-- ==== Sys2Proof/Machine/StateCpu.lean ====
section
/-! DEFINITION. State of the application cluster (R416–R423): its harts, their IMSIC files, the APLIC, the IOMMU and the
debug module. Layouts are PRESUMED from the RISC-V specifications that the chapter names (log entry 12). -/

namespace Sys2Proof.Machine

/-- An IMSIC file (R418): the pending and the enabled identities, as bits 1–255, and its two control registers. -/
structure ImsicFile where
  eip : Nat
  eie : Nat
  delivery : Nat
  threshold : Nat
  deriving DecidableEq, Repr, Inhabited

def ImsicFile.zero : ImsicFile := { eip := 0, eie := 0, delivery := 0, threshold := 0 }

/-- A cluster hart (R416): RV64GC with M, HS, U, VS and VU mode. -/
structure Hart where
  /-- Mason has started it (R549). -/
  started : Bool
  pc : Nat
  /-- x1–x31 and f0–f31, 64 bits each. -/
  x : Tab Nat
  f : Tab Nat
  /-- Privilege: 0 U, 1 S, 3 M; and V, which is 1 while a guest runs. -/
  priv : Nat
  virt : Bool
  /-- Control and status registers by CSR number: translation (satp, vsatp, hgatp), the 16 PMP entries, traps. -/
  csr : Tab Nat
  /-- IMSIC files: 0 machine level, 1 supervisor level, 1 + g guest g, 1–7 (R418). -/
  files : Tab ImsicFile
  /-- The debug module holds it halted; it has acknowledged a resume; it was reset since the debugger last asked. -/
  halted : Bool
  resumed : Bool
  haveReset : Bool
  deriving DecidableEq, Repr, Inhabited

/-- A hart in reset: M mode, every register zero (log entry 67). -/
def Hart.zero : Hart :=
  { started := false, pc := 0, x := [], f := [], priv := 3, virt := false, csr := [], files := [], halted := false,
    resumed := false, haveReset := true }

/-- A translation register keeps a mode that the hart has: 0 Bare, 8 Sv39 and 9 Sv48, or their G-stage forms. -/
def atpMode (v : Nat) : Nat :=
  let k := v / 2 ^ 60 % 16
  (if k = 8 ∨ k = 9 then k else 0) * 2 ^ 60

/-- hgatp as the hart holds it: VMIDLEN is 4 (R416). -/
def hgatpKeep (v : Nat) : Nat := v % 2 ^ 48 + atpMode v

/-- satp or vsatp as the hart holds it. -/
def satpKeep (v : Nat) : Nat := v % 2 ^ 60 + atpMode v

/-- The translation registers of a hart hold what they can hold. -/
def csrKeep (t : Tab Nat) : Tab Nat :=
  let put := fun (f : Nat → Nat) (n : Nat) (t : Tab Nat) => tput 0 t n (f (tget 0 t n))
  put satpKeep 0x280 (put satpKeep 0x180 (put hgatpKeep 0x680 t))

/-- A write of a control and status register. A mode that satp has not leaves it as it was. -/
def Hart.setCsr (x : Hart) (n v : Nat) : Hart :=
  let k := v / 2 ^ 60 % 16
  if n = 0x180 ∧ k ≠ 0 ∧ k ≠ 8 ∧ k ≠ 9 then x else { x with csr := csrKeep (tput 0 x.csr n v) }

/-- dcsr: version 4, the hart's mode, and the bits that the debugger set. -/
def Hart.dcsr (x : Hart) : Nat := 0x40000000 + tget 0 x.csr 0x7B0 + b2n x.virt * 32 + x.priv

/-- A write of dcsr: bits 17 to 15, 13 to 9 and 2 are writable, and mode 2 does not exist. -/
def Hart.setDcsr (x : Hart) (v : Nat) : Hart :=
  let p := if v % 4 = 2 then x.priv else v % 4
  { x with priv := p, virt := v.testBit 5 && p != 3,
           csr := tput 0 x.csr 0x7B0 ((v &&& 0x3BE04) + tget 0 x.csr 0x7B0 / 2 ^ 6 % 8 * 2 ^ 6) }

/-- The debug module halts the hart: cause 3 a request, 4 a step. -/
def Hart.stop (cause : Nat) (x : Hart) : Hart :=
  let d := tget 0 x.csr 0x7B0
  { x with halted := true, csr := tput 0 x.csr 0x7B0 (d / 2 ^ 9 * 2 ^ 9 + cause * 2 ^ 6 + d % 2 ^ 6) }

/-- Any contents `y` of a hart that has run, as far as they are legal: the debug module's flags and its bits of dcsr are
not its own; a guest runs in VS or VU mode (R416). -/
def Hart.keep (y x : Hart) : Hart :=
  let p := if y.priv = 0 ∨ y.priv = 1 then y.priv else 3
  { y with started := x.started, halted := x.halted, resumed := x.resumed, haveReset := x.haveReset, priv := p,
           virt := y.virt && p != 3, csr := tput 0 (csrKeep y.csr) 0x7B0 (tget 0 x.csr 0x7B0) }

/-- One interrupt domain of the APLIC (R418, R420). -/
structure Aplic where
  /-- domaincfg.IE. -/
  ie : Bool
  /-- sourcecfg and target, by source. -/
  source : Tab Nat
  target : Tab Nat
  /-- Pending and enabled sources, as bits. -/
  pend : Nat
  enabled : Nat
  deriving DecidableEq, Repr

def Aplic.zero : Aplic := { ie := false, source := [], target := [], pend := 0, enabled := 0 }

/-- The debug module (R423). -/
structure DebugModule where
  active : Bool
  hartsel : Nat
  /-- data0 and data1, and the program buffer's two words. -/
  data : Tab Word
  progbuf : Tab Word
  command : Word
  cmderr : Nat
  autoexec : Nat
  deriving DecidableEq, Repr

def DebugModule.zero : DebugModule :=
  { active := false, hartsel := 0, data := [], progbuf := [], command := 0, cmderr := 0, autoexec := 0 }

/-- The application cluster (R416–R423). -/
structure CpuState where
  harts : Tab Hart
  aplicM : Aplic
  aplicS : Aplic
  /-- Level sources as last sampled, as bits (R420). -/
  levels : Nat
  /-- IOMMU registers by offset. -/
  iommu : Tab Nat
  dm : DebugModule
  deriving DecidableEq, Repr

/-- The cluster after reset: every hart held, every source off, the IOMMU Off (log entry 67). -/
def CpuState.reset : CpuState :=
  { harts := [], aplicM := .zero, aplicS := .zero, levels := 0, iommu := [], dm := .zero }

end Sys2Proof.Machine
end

---------------

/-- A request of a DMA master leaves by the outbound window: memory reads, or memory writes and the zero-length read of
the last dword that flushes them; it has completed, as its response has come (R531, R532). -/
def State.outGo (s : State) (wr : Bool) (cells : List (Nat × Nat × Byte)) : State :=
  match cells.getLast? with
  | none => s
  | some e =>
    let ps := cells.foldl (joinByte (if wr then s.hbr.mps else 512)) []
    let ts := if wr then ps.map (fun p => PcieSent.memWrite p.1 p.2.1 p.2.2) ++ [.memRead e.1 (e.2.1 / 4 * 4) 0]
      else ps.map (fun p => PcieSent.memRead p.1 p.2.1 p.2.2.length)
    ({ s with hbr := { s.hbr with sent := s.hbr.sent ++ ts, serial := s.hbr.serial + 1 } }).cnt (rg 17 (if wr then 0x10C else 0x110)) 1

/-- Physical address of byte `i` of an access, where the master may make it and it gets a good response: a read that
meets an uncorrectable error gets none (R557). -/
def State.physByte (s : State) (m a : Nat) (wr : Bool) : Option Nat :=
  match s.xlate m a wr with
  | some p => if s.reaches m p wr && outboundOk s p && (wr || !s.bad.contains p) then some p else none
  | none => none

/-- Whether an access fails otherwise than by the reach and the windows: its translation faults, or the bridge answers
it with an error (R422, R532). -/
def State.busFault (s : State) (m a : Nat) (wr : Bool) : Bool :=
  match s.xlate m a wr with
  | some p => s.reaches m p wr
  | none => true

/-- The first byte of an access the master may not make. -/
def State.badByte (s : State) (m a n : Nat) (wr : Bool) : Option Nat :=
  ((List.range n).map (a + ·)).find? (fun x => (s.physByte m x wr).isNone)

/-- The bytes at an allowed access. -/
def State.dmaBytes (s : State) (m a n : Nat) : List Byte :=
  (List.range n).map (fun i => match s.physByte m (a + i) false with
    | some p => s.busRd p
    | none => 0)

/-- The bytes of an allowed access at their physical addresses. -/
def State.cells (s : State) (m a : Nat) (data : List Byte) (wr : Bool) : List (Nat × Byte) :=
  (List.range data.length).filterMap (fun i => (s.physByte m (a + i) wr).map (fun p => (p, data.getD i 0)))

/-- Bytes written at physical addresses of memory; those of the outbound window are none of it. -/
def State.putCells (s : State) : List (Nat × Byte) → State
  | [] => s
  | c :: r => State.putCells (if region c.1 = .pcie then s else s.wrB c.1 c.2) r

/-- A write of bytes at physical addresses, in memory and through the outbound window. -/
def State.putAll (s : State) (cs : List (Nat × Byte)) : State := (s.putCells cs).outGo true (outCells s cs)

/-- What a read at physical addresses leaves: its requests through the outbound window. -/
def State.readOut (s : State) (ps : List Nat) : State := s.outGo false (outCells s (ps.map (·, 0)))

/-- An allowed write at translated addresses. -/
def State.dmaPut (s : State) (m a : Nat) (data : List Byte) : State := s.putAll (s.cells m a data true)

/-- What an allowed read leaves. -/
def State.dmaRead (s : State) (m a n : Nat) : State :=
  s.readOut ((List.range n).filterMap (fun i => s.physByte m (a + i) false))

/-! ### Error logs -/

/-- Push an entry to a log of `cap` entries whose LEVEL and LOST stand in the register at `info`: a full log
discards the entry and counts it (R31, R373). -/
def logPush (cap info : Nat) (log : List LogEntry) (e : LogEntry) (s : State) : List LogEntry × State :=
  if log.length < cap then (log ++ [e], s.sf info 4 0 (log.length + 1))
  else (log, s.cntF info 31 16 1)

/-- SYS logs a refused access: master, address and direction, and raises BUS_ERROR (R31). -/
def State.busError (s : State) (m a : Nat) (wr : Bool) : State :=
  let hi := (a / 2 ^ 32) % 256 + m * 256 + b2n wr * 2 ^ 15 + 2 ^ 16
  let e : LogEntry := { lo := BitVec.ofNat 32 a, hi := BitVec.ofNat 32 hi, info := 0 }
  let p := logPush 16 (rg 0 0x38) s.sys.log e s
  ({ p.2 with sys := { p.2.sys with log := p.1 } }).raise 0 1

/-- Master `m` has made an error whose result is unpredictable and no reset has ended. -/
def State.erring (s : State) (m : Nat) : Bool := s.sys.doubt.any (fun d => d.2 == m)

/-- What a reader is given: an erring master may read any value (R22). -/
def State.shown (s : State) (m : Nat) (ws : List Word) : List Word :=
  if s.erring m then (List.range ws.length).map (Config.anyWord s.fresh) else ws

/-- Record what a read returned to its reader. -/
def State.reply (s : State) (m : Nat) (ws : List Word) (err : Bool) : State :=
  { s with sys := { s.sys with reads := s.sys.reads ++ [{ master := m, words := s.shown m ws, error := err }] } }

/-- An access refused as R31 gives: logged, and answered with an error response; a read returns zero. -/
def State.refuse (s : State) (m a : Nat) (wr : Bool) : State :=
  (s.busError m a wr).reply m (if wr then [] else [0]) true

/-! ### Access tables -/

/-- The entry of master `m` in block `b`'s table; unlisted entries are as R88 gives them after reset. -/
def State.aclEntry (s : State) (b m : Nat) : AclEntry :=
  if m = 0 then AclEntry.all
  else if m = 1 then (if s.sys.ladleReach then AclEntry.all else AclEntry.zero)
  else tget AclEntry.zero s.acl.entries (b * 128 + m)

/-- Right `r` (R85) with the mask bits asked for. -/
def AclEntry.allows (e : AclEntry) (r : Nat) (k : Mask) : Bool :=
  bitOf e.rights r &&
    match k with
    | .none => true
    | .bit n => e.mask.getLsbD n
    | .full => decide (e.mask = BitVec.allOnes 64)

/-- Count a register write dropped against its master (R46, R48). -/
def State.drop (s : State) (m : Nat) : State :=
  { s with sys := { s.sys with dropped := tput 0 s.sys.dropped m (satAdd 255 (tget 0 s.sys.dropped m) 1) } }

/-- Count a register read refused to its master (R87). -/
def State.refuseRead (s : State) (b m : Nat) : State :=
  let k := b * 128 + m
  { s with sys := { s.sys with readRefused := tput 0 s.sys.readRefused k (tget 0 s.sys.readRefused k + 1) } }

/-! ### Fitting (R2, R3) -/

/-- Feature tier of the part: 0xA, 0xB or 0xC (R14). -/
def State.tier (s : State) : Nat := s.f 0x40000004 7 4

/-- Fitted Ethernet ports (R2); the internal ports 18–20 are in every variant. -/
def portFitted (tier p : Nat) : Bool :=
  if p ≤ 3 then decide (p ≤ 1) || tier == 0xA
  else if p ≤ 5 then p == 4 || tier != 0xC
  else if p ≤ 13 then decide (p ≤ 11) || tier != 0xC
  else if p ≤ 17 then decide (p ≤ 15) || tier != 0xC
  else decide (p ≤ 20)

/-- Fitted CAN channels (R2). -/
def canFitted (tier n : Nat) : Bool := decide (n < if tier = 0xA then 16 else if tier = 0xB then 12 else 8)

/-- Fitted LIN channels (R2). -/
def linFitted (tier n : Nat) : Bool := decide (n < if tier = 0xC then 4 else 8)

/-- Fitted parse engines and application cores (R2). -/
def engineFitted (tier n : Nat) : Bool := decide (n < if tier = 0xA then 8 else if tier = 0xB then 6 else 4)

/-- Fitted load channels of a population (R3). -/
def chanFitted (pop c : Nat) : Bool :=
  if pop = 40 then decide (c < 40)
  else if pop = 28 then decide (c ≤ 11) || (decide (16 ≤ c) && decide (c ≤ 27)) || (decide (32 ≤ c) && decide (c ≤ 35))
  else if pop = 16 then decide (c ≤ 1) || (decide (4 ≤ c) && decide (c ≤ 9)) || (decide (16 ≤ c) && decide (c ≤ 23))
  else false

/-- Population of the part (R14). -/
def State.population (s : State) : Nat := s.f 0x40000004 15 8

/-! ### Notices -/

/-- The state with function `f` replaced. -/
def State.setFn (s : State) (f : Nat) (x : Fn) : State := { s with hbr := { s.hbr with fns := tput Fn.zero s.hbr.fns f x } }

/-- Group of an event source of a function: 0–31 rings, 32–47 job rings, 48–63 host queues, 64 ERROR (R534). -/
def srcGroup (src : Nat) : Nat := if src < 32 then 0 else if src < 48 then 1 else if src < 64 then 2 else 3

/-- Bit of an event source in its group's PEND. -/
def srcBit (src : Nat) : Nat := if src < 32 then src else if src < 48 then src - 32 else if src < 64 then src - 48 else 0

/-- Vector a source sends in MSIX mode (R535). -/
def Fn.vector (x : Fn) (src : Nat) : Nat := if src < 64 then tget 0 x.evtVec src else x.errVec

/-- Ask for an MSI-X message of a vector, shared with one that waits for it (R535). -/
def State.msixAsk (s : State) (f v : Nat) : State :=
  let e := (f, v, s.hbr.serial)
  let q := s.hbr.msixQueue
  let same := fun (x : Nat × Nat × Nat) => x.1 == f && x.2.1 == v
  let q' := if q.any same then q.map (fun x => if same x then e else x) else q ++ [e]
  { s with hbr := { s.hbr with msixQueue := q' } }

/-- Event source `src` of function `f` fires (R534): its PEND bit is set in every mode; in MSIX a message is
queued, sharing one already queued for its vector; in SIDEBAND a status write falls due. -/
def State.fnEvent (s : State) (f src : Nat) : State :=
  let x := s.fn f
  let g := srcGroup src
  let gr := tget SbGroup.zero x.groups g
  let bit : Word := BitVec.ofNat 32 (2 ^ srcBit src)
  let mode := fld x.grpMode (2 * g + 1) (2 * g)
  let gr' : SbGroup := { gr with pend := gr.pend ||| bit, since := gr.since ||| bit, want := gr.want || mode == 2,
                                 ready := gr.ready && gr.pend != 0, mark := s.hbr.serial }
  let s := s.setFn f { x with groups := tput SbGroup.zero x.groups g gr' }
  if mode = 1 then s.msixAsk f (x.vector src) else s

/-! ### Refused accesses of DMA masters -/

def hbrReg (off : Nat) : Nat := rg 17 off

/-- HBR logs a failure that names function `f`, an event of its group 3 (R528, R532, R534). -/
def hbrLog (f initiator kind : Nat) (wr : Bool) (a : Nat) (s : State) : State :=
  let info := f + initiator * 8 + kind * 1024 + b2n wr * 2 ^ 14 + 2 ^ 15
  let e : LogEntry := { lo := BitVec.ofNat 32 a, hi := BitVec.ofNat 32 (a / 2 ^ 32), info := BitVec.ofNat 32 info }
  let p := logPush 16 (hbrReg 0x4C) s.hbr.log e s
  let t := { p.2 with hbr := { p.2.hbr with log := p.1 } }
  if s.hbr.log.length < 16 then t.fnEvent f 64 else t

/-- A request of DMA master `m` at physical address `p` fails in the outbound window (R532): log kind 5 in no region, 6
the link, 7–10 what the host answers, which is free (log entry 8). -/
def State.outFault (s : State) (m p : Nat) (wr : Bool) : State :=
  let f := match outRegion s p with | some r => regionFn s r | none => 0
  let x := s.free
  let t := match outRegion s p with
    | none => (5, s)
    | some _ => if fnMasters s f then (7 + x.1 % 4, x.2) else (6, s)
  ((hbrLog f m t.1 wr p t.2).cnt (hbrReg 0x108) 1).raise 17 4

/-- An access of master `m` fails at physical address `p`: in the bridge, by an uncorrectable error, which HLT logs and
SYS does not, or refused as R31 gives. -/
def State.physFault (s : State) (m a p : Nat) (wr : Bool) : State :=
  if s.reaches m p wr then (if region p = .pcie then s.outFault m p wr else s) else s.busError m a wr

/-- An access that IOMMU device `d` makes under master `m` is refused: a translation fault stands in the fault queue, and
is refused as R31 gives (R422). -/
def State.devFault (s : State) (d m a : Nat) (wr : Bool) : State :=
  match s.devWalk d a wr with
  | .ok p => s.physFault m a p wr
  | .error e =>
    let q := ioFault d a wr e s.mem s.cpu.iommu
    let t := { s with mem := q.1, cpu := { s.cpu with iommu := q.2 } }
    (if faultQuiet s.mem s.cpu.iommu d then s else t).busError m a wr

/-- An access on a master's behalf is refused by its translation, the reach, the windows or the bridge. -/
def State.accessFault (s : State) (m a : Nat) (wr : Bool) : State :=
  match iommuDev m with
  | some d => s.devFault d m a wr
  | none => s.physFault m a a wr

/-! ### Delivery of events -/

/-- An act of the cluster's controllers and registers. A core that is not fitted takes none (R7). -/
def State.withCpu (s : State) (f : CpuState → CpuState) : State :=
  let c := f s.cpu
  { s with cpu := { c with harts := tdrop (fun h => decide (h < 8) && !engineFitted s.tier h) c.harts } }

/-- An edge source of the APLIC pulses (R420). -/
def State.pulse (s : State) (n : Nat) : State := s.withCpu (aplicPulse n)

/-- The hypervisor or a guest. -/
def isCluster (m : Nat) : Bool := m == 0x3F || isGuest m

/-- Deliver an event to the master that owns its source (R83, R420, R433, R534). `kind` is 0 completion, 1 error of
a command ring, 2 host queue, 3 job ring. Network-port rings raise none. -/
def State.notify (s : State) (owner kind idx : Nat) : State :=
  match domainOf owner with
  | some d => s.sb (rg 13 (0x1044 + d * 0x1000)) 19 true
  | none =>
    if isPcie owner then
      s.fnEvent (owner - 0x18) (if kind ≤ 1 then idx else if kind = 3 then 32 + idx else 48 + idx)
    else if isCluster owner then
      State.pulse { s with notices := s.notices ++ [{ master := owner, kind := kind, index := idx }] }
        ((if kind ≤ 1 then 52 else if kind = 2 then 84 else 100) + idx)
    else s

---------------

_EXERCISE:_ Can you repeat, word for word, every line above from the one containing "x with priv" down to the one containing "x with halted", including both?

_ANSWER SECTION:_
  { x with priv := p, virt := v.testBit 5 && p != 3,
           csr := tput 0 x.csr 0x7B0 ((v &&& 0x3BE04) + tget 0 x.csr 0x7B0 / 2 ^ 6 % 8 * 2 ^ 6) }

/-- The debug module halts the hart: cause 3 a request, 4 a step. -/
def Hart.stop (cause : Nat) (x : Hart) : Hart :=
  let d := tget 0 x.csr 0x7B0
  { x with halted := true, csr := tput 0 x.csr 0x7B0 (d / 2 ^ 9 * 2 ^ 9 + cause * 2 ^ 6 + d % 2 ^ 6) }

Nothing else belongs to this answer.